TASK TO CARRY OUT:
The response should be an exact copy of every record.
___ DATA FOR PROCESSING ___
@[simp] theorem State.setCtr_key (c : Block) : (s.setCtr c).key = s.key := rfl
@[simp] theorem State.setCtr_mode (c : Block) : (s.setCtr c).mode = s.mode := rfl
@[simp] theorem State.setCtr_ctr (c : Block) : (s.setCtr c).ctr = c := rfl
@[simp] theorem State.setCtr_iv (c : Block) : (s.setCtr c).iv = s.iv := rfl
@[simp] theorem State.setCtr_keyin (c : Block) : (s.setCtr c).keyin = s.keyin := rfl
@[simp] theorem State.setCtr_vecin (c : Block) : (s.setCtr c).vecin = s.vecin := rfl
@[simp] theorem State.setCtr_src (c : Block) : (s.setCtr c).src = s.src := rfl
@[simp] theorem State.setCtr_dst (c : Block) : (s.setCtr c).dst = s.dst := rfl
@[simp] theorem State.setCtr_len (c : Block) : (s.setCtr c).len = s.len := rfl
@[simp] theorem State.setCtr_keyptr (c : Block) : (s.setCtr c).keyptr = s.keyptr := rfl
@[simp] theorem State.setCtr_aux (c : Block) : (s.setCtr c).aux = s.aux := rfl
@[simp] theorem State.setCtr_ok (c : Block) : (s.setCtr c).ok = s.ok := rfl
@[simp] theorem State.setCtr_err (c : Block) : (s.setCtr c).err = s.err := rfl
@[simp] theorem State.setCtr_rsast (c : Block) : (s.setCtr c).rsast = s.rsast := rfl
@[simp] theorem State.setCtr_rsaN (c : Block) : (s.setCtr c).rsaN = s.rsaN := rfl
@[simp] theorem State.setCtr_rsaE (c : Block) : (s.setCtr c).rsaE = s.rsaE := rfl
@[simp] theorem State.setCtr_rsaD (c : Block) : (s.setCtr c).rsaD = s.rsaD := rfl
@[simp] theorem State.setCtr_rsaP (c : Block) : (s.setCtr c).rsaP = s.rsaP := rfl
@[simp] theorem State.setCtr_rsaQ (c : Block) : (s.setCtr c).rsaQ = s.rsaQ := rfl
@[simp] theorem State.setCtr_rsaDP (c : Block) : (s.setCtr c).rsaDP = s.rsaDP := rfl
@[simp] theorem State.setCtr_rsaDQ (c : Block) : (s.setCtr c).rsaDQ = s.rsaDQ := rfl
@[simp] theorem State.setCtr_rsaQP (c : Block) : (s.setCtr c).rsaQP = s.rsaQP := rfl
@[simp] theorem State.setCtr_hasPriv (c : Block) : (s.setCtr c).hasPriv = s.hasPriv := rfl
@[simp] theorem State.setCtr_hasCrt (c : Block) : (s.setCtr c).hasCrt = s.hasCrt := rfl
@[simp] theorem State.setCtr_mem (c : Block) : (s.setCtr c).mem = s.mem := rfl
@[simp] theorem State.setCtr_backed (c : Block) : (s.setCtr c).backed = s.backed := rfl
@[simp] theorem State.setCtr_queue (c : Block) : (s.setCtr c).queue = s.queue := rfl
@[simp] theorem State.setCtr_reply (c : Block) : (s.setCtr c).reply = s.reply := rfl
___
OUTPUT OF THE TASK:
@[simp] theorem State.setCtr_key (c : Block) : (s.setCtr c).key = s.key := rfl
@[simp] theorem State.setCtr_mode (c : Block) : (s.setCtr c).mode = s.mode := rfl
@[simp] theorem State.setCtr_ctr (c : Block) : (s.setCtr c).ctr = c := rfl
@[simp] theorem State.setCtr_iv (c : Block) : (s.setCtr c).iv = s.iv := rfl
@[simp] theorem State.setCtr_keyin (c : Block) : (s.setCtr c).keyin = s.keyin := rfl
@[simp] theorem State.setCtr_vecin (c : Block) : (s.setCtr c).vecin = s.vecin := rfl
@[simp] theorem State.setCtr_src (c : Block) : (s.setCtr c).src = s.src := rfl
@[simp] theorem State.setCtr_dst (c : Block) : (s.setCtr c).dst = s.dst := rfl
@[simp] theorem State.setCtr_len (c : Block) : (s.setCtr c).len = s.len := rfl
@[simp] theorem State.setCtr_keyptr (c : Block) : (s.setCtr c).keyptr = s.keyptr := rfl
@[simp] theorem State.setCtr_aux (c : Block) : (s.setCtr c).aux = s.aux := rfl
@[simp] theorem State.setCtr_ok (c : Block) : (s.setCtr c).ok = s.ok := rfl
@[simp] theorem State.setCtr_err (c : Block) : (s.setCtr c).err = s.err := rfl
@[simp] theorem State.setCtr_rsast (c : Block) : (s.setCtr c).rsast = s.rsast := rfl
@[simp] theorem State.setCtr_rsaN (c : Block) : (s.setCtr c).rsaN = s.rsaN := rfl
@[simp] theorem State.setCtr_rsaE (c : Block) : (s.setCtr c).rsaE = s.rsaE := rfl
@[simp] theorem State.setCtr_rsaD (c : Block) : (s.setCtr c).rsaD = s.rsaD := rfl
@[simp] theorem State.setCtr_rsaP (c : Block) : (s.setCtr c).rsaP = s.rsaP := rfl
@[simp] theorem State.setCtr_rsaQ (c : Block) : (s.setCtr c).rsaQ = s.rsaQ := rfl
@[simp] theorem State.setCtr_rsaDP (c : Block) : (s.setCtr c).rsaDP = s.rsaDP := rfl
@[simp] theorem State.setCtr_rsaDQ (c : Block) : (s.setCtr c).rsaDQ = s.rsaDQ := rfl
@[simp] theorem State.setCtr_rsaQP (c : Block) : (s.setCtr c).rsaQP = s.rsaQP := rfl
@[simp] theorem State.setCtr_hasPriv (c : Block) : (s.setCtr c).hasPriv = s.hasPriv := rfl
@[simp] theorem State.setCtr_hasCrt (c : Block) : (s.setCtr c).hasCrt = s.hasCrt := rfl
@[simp] theorem State.setCtr_mem (c : Block) : (s.setCtr c).mem = s.mem := rfl
@[simp] theorem State.setCtr_backed (c : Block) : (s.setCtr c).backed = s.backed := rfl
@[simp] theorem State.setCtr_queue (c : Block) : (s.setCtr c).queue = s.queue := rfl
@[simp] theorem State.setCtr_reply (c : Block) : (s.setCtr c).reply = s.reply := rfl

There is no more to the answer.